Content starts

-- ==== Sys2Proof/Machine/Faults.lean ====
section
/-!
DEFINITION. Leaf faults: the fault record and its ring (R533), the reactions of NOTIFY and STOP faults (R525, R526), the
SAFE_N pin (R532) and the memory error log (R219).
-/
namespace Sys2Proof.Machine

/-- What a fault record says beside the tick, the time, the code and the class (Table 21.5). -/
structure FaultInfo where
  block : Nat
  addr : Nat := 0
  flags : Nat := 0
  inst : Nat := 0
  detail : Nat := 0
  deriving DecidableEq, Repr

/-- The tick number a record carries: 0 when not TICKING. -/
def Leaf.recTick (l : Leaf) : Nat := if l.ticking then l.tickNum else 0

/-- The 32 bytes of a fault record (Table 21.5). -/
def Leaf.faultBytes (l : Leaf) (code cls : Nat) (i : FaultInfo) : List Byte :=
  leBytes 8 l.recTick ++ leBytes 8 l.nowNs ++ leBytes 8 i.addr ++ leBytes 1 code ++ leBytes 1 cls ++ leBytes 1 i.block
    ++ leBytes 1 (i.flags ||| (if l.flt.clkSuspect then 8 else 0)) ++ leBytes 2 i.inst ++ leBytes 2 i.detail

/-- A 32-byte record stored as eight words from register address `a` on. -/
def Leaf.putRecord (l : Leaf) (a : Nat) (bs : List Byte) : Leaf :=
  (List.range 8).foldl (fun m i => m.wr (a + 4 * i) (leAt bs (4 * i) 4)) l

/-- The class-17 index of a fault code: codes of Table 21.2 in ascending order. -/
def faultIndex (code : Nat) : Nat :=
  if code < 0x10 then code - 1 else if code = 0x30 then 15 else 16 + (code - 0x40)

/-- A record written to the fault log, or dropped when that would make HEAD equal TAIL (R219, R533). -/
def Leaf.logRecord (l : Leaf) (bs : List Byte) : Leaf :=
  let h := l.get Fld.FLT_LOG_HEAD_HEAD
  if (h + 1) % 64 = l.get Fld.FLT_LOG_TAIL_TAIL then
    (l.inc Fld.FLT_LOG_DROP_COUNT).flagEvent Fld.FLT_STAT_LOG_OVF 0x01A
  else (l.putRecord (Reg.FLT_LOG h 0) bs).put Fld.FLT_LOG_HEAD_HEAD (h + 1)

/-- A NOTIFY fault: record, counter, event 0x019; the leaf keeps its state (Table 21.1). -/
def Leaf.notify (code : Nat) (i : FaultInfo) (l : Leaf) : Leaf :=
  (((l.logRecord (l.faultBytes code 0 i)).bump 17 (faultIndex code))).flagEvent Fld.FLT_STAT_NOTIFY_EV 0x019

/-- The leaf enters FAULT: the state that CLEAR returns to is kept (R526). -/
def Leaf.enterFault (l : Leaf) (back : Nat) : Leaf :=
  let l1 := (l.setState 6).putB Fld.FLT_STAT_STOP true
  { l1 with flt := { l1.flt with stopPend := false, returnTo := back } }

/-- A STOP fault (R526): logged and counted, the first one's code kept in STOP_CODE. A TICKING leaf halts at the next
boundary; an IDLE, GLAZED or HALTED leaf enters FAULT at once and a pending START is withdrawn; in BOOT the entry waits
for the end of phase 6; in FAULT nothing more happens. -/
def Leaf.stop (code : Nat) (i : FaultInfo) (l : Leaf) : Leaf :=
  let bs := l.faultBytes code 1 i
  let l1 := (((l.logRecord bs).bump 17 (faultIndex code))).flagEvent Fld.FLT_STAT_STOP_EV 0x018
  let l2 := if l1.flt.stopCodeValid then l1
    else { (l1.put Fld.FLT_STAT_STOP_CODE code) with
      flt := { l1.flt with stopCodeValid := true, stopRecord := bs } }
  if l.state = 4 then { l2 with flt := { l2.flt with stopPend := true } }
  else if l.state = 1 then { l2 with flt := { l2.flt with stopPend := true } }
  else if l.state = 6 then l2
  else
    let l3 := ((l2.enterFault l.state).putB Fld.TICK_STAT_START_PEND false).putB Fld.TICK_STAT_BARRIER_WAIT false
    { l3.putB Fld.LEAF_STATUS_WAIT_MODE false with tick := { l3.tick with nextAt := none, held := false } }

/-- The leaf leaves FAULT (R526). -/
def Leaf.leaveFault (l : Leaf) : Leaf :=
  let l1 := ((l.setState l.flt.returnTo).putB Fld.FLT_STAT_STOP false).put Fld.FLT_STAT_STOP_CODE 0
  { l1 with flt := { l1.flt with stopCodeValid := false, stopRecord := [] } }

/-- FLT_STAT.SAFE_WHY: the conditions of R532 in list order. -/
def Leaf.safeWhy (l : Leaf) : Nat :=
  b2n (!l.flt.firstIdle) + 2 * b2n (l.state == 6 || l.flt.stopPend) + 4 * b2n (l.get Fld.FUS_DS_STAT_STEP == 4)
    + 8 * b2n l.flt.agreeHold + 16 * b2n (l.bit Fld.FLT_STAT_HINGE_LOST && l.bit Fld.FLT_CFG_HINGE_SAFE)

/-- SAFE_N brought in line with its conditions; each change of the pin raises event 0x01D (R532). -/
def Leaf.refreshSafe (l : Leaf) : Leaf :=
  let w := l.safeWhy
  let l1 := l.put Fld.FLT_STAT_SAFE_WHY w
  if (w != 0) = l.flt.safeN then l1
  else ({ l1 with flt := { l1.flt with safeN := w != 0 } }).raise 0x01D

/-! ## Memory error log (R219) -/

/-- A memory error record written to the log, or dropped when full, and passed to the fault log as 0x40 + kind. `b28` is
byte 28: bit 0 the address is in DRAM, bit 1 the mirror copy was tried. -/
def Leaf.memError (kind addr obj level b28 : Nat) (flags : Nat) (l : Leaf) : Leaf :=
  let bs := leBytes 8 l.recTick ++ leBytes 8 l.nowNs ++ leBytes 8 addr ++ leBytes 2 obj ++ leBytes 1 kind
    ++ leBytes 1 level ++ leBytes 1 b28 ++ leBytes 3 0
  let h := l.get Fld.MEM_ELOG_HEAD_HEAD
  let l1 := if (h + 1) % 64 = l.get Fld.MEM_ELOG_TAIL_TAIL then
      (l.inc Fld.MEM_ELOG_DROP_COUNT).flagEvent Fld.MEM_STAT_ELOG_OVF 0x063
    else (l.putRecord (Reg.MEM_ELOG h 0) bs).put Fld.MEM_ELOG_HEAD_HEAD (h + 1)
  l1.notify (0x40 + kind)
    { block := 0x06, addr := addr, flags := 1 + 2 * (b28 % 2) + flags, inst := obj, detail := level + 256 * b28 }

end Sys2Proof.Machine
end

Content ends

### Problem description
Transcribe each record exactly as it is written above.

### Task solution
-- ==== Sys2Proof/Machine/Faults.lean ====
section
/-!
DEFINITION. Leaf faults: the fault record and its ring (R533), the reactions of NOTIFY and STOP faults (R525, R526), the
SAFE_N pin (R532) and the memory error log (R219).
-/
namespace Sys2Proof.Machine

/-- What a fault record says beside the tick, the time, the code and the class (Table 21.5). -/
structure FaultInfo where
  block : Nat
  addr : Nat := 0
  flags : Nat := 0
  inst : Nat := 0
  detail : Nat := 0
  deriving DecidableEq, Repr

/-- The tick number a record carries: 0 when not TICKING. -/
def Leaf.recTick (l : Leaf) : Nat := if l.ticking then l.tickNum else 0

/-- The 32 bytes of a fault record (Table 21.5). -/
def Leaf.faultBytes (l : Leaf) (code cls : Nat) (i : FaultInfo) : List Byte :=
  leBytes 8 l.recTick ++ leBytes 8 l.nowNs ++ leBytes 8 i.addr ++ leBytes 1 code ++ leBytes 1 cls ++ leBytes 1 i.block
    ++ leBytes 1 (i.flags ||| (if l.flt.clkSuspect then 8 else 0)) ++ leBytes 2 i.inst ++ leBytes 2 i.detail

/-- A 32-byte record stored as eight words from register address `a` on. -/
def Leaf.putRecord (l : Leaf) (a : Nat) (bs : List Byte) : Leaf :=
  (List.range 8).foldl (fun m i => m.wr (a + 4 * i) (leAt bs (4 * i) 4)) l

/-- The class-17 index of a fault code: codes of Table 21.2 in ascending order. -/
def faultIndex (code : Nat) : Nat :=
  if code < 0x10 then code - 1 else if code = 0x30 then 15 else 16 + (code - 0x40)

/-- A record written to the fault log, or dropped when that would make HEAD equal TAIL (R219, R533). -/
def Leaf.logRecord (l : Leaf) (bs : List Byte) : Leaf :=
  let h := l.get Fld.FLT_LOG_HEAD_HEAD
  if (h + 1) % 64 = l.get Fld.FLT_LOG_TAIL_TAIL then
    (l.inc Fld.FLT_LOG_DROP_COUNT).flagEvent Fld.FLT_STAT_LOG_OVF 0x01A
  else (l.putRecord (Reg.FLT_LOG h 0) bs).put Fld.FLT_LOG_HEAD_HEAD (h + 1)

/-- A NOTIFY fault: record, counter, event 0x019; the leaf keeps its state (Table 21.1). -/
def Leaf.notify (code : Nat) (i : FaultInfo) (l : Leaf) : Leaf :=
  (((l.logRecord (l.faultBytes code 0 i)).bump 17 (faultIndex code))).flagEvent Fld.FLT_STAT_NOTIFY_EV 0x019

/-- The leaf enters FAULT: the state that CLEAR returns to is kept (R526). -/
def Leaf.enterFault (l : Leaf) (back : Nat) : Leaf :=
  let l1 := (l.setState 6).putB Fld.FLT_STAT_STOP true
  { l1 with flt := { l1.flt with stopPend := false, returnTo := back } }

/-- A STOP fault (R526): logged and counted, the first one's code kept in STOP_CODE. A TICKING leaf halts at the next
boundary; an IDLE, GLAZED or HALTED leaf enters FAULT at once and a pending START is withdrawn; in BOOT the entry waits
for the end of phase 6; in FAULT nothing more happens. -/
def Leaf.stop (code : Nat) (i : FaultInfo) (l : Leaf) : Leaf :=
  let bs := l.faultBytes code 1 i
  let l1 := (((l.logRecord bs).bump 17 (faultIndex code))).flagEvent Fld.FLT_STAT_STOP_EV 0x018
  let l2 := if l1.flt.stopCodeValid then l1
    else { (l1.put Fld.FLT_STAT_STOP_CODE code) with
      flt := { l1.flt with stopCodeValid := true, stopRecord := bs } }
  if l.state = 4 then { l2 with flt := { l2.flt with stopPend := true } }
  else if l.state = 1 then { l2 with flt := { l2.flt with stopPend := true } }
  else if l.state = 6 then l2
  else
    let l3 := ((l2.enterFault l.state).putB Fld.TICK_STAT_START_PEND false).putB Fld.TICK_STAT_BARRIER_WAIT false
    { l3.putB Fld.LEAF_STATUS_WAIT_MODE false with tick := { l3.tick with nextAt := none, held := false } }

/-- The leaf leaves FAULT (R526). -/
def Leaf.leaveFault (l : Leaf) : Leaf :=
  let l1 := ((l.setState l.flt.returnTo).putB Fld.FLT_STAT_STOP false).put Fld.FLT_STAT_STOP_CODE 0
  { l1 with flt := { l1.flt with stopCodeValid := false, stopRecord := [] } }

/-- FLT_STAT.SAFE_WHY: the conditions of R532 in list order. -/
def Leaf.safeWhy (l : Leaf) : Nat :=
  b2n (!l.flt.firstIdle) + 2 * b2n (l.state == 6 || l.flt.stopPend) + 4 * b2n (l.get Fld.FUS_DS_STAT_STEP == 4)
    + 8 * b2n l.flt.agreeHold + 16 * b2n (l.bit Fld.FLT_STAT_HINGE_LOST && l.bit Fld.FLT_CFG_HINGE_SAFE)

/-- SAFE_N brought in line with its conditions; each change of the pin raises event 0x01D (R532). -/
def Leaf.refreshSafe (l : Leaf) : Leaf :=
  let w := l.safeWhy
  let l1 := l.put Fld.FLT_STAT_SAFE_WHY w
  if (w != 0) = l.flt.safeN then l1
  else ({ l1 with flt := { l1.flt with safeN := w != 0 } }).raise 0x01D

/-! ## Memory error log (R219) -/

/-- A memory error record written to the log, or dropped when full, and passed to the fault log as 0x40 + kind. `b28` is
byte 28: bit 0 the address is in DRAM, bit 1 the mirror copy was tried. -/
def Leaf.memError (kind addr obj level b28 : Nat) (flags : Nat) (l : Leaf) : Leaf :=
  let bs := leBytes 8 l.recTick ++ leBytes 8 l.nowNs ++ leBytes 8 addr ++ leBytes 2 obj ++ leBytes 1 kind
    ++ leBytes 1 level ++ leBytes 1 b28 ++ leBytes 3 0
  let h := l.get Fld.MEM_ELOG_HEAD_HEAD
  let l1 := if (h + 1) % 64 = l.get Fld.MEM_ELOG_TAIL_TAIL then
      (l.inc Fld.MEM_ELOG_DROP_COUNT).flagEvent Fld.MEM_STAT_ELOG_OVF 0x063
    else (l.putRecord (Reg.MEM_ELOG h 0) bs).put Fld.MEM_ELOG_HEAD_HEAD (h + 1)
  l1.notify (0x40 + kind)
    { block := 0x06, addr := addr, flags := 1 + 2 * (b28 % 2) + flags, inst := obj, detail := level + 256 * b28 }

end Sys2Proof.Machine
end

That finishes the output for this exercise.